Yes, I’ve been watching too much “Grey’s Anatomy.” But sometimes these candy pop shows can be surprisingly insightful.
As I’ve been talking about a lot lately, I’m beginning to realize that it’s important to filter the people who come through your life. They’re not all going to make the “best friend” list. Then again, they might not make any list at all. And it doesn’t make you or me a horrible person for making that decision.
You know, there was a time when I was really picky about my friends, but in a different way than I am now. Now, for me, it’s about the people who I know I can count on. I hope those out there whom I call my friends know that they can always count on me.
Obviously, whether to include/keep someone in your life isn’t a snap decision that you make on a whim. It’s a decision that comes after a lot of thought and soul searching.

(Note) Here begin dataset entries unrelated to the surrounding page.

-- ==== Sys2Proof/Machine/Table.lean ====
section
/-! DEFINITION. Fixed tables (the Watch Table, the Capture Slots, the Request Table): reading one place, writing one
place, changing every place; and when the tick count has reached an expiry. -/

namespace Sys2Proof.Machine

/-- The element at a place of a fixed table. -/
def tget {α : Type} {n : Nat} (v : Vector α n) (i : Fin n) : α := v.get i

/-- The table with a new element at one place. -/
def tset {α : Type} {n : Nat} (v : Vector α n) (i : Fin n) (x : α) : Vector α n := v.set i.val x i.isLt

/-- The table with every element changed. -/
def tmap {α : Type} {n : Nat} (f : Fin n → α → α) (v : Vector α n) : Vector α n :=
  Vector.ofFn fun i => f i (tget v i)

/-- The tick count has reached an expiry tick. Ticks are compared modulo 2^48 (R52): the expiry is reached when it lies
less than 2^47 ticks back. DEDUCED (log entry 3): every window, holdoff and limit is below 2^32 ticks. -/
def reached (tick expiry : Tick) : Bool := decide ((tick - expiry).toNat < 2 ^ 47)

end Sys2Proof.Machine
end

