-- ==== Sys2Proof/Machine/Port.lean ====
section
/-! DEFINITION. The Memory Port (chapter 8): who asks, who is granted and what is issued; and responses and expiries,
matched by tag and delivered to the owner of the entry, with what each owner does with them. The seven response rows of the
table are one physical event, a Host Link response that names a tag: which block takes it is decided by the tag's entry
alone (R155), so their meanings are one operation, `State.takeResponse`. -/

namespace Sys2Proof.Machine

/-! ### Requests and grants -/

/-- The rotating order of the requesters (R151). -/
def requesterOrder : List Requester :=
  [.control, .command, .fetcher, .writer, .slot 0, .slot 1, .slot 2, .slot 3]

/-- The place of a requester in the rotating order. -/
def Requester.place : Requester → Nat
  | .control => 0
  | .command => 1
  | .fetcher => 2
  | .writer => 3
  | .slot i => 4 + i.val

/-- The requesters in the order they are considered: from the one after the grant pointer, round to it (R151). -/
def rotation (pointer : Requester) : List Requester :=
  requesterOrder.drop (pointer.place + 1) ++ requesterOrder.take (pointer.place + 1)

/-- A requester has a standing request: each block holds that of its own. -/
def State.standing (s : State) : Requester → Bool
  | .control => s.ctl.setupRequest == .standing
  | .command => s.cmd.link == .standing
  | .fetcher => s.fetch.fetch == .requested
  | .writer => s.evt.request == .standing
  | .slot i => (s.slot i).requestStanding

/-- How many ACTIVE entries a requester may have (R151). -/
def Requester.limit : Requester → Nat
  | .slot _ => 8
  | .control => 1
  | .command => 1
  | .fetcher => 1
  | .writer => 1

/-- An entry is ACTIVE with this owner. -/
def PortEntry.ownedBy (q : Requester) : PortEntry → Bool
  | .active o _ _ => o == q
  | .free => false
  | .stale _ _ => false

/-- How many entries are ACTIVE for a requester. -/
def MemoryPort.activeCount (m : MemoryPort) (q : Requester) : Nat :=
  ((List.finRange 8).filter fun t => (tget m.entries t).ownedBy q).length

/-- The FREE entry with the lowest tag (R151). -/
def MemoryPort.freeTag (m : MemoryPort) : Option Tag :=
  (List.finRange 8).find? fun t => tget m.entries t == .free

/-- The requester the next grant goes to: the first in rotating order with a standing request and fewer ACTIVE entries than
its limit (R151). -/
def State.nextRequester (s : State) : Option Requester :=
  (rotation s.port.grantPointer).find? fun q => s.standing q && decide (s.port.activeCount q < q.limit)

/-- The Buffer Fetcher's batch length at the grant: the least of available, cache room and ring room (R101). -/
def State.batchLength (s : State) : Nat :=
  min s.fetch.available (min (Config.cacheDepth - s.cap.cache.length) (s.fetch.size - s.fetch.head))

/-- The request a requester forms at its grant (R149, R137, R143, R101, R115, R78). -/
def State.formRequest (s : State) (tag : Tag) : Requester → LinkRequest
  | .control => { tag := tag, kind := .read, address := s.ctl.setupAddress, size := 64, data := [] }
  | .command =>
    match s.cmd.snapshot, s.cmd.current with
    | some c, some cur =>
      { tag := tag, kind := .write, address := cur.record.snapshotAddress, size := 64, data := c.recordBytes }
    | _, _ =>
      { tag := tag, kind := .read, address := s.cmd.base + BitVec.ofNat 64 (64 * s.cmd.head), size := 64, data := [] }
  | .fetcher =>
    { tag := tag, kind := .read, address := s.fetch.base + BitVec.ofNat 64 (16 * s.fetch.head),
      size := 16 * s.batchLength, data := [] }
  | .writer =>
    match s.evt.inFlight with
    | some e =>
      { tag := tag, kind := .write, address := s.evt.base + BitVec.ofNat 64 (32 * e.index), size := 32,
        data := e.recordBytes }
    | none =>
      { tag := tag, kind := .write, address := s.evt.base + BitVec.ofNat 64 (32 * s.evt.tail), size := 0, data := [] }
  | .slot i =>
    let sl := s.slot i
    let n := sl.burstLength s.acq
    { tag := tag, kind := .write, address := sl.burstAddress, size := 16 * n,
      data := sl.burstBytes s.acq n sl.nextToCopy }

/-- What the grant changes at the requester granted (R152, step 3; R137, R143, R101, R115, R78); a slot that
closes lets a held START check its conditions (R69). -/
def State.tellGranted (s : State) (tag : Tag) : Requester → State
  | .control => s.withCtl { s.ctl with setupRequest := .outstanding }
  | .command => s.withCmd { s.cmd with link := .outstanding }
  | .fetcher =>
    s.withFetch
      { s.fetch with fetch := .reading, batch := some { first := s.fetch.head, length := s.batchLength } }
  | .writer => s.withEvt { s.evt with request := .outstanding }
  | .slot i => (s.setSlot i ((s.slot i).onGrant s.acq tag)).checkStart

/-- The expiry of an entry granted now (R152): none when the limit in force is 0. -/
def State.grantExpiry (s : State) : Option Tick :=
  if s.port.limitInForce = 0 then none else some (s.tick + BitVec.ofNat 48 s.port.limitInForce)

/-- A grant of this tag to this requester (R152). -/
def State.issueGrant (s : State) (q : Requester) (tag : Tag) : State :=
  let req := s.formRequest tag q
  (s.tellGranted tag q).withPort
    { s.port with
      entries := tset s.port.entries tag (.active q req.size s.grantExpiry)
      grantPointer := q
      issued := s.port.issued ++ [req] }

I’ve been wondering whether it’s easier to remember those who are the antagonists in our lives or the protagonists. As I said before, sometimes the simplest gestures mean the most. Then again, I feel like a lot of times I come back to the hurt that others have caused (and some continue to do).
But I guess as with anything in life, we have to take the good with the bad, and that includes people, too!
Two thoughts:
ReplyDeleteFirst, a friend of mine at UC Irvine is writing a social theory term paper on Grey's Anatomy. :) (The assignment was, use social theory to analyze something in pop culture.)
Second, I remember when I changed my thinking about friends as well. It's hard for me to describe it precisely, but it had a couple features. Like realizing, as much as I disliked it, that it mattered more to me how my friends treated me than how they treated others. I've been friends with some real jerks in my time, but they were (almost) always nice to me. When I was younger, I could not accept that dichotomy. When I got older, well... I guess I got a bit less judgmental about it, or just more needy, I don't know. My priorities changed. Also, I can't remember who my friend was quoting, but some author made a suggestion that you should only be friends with people who generally make you feel good about yourself and who you are feel good when you spend time with them. I like that standard, as I have definitely had a few friends here and there who would not have fit.
The hardest thing though, is realizing that the list you want to put someone on is not the list they would like you to be on. I think that general description describes the majority of the social problems I've had in the last few years.
As always, Dan,thanks for your thoughtful and insightful comments!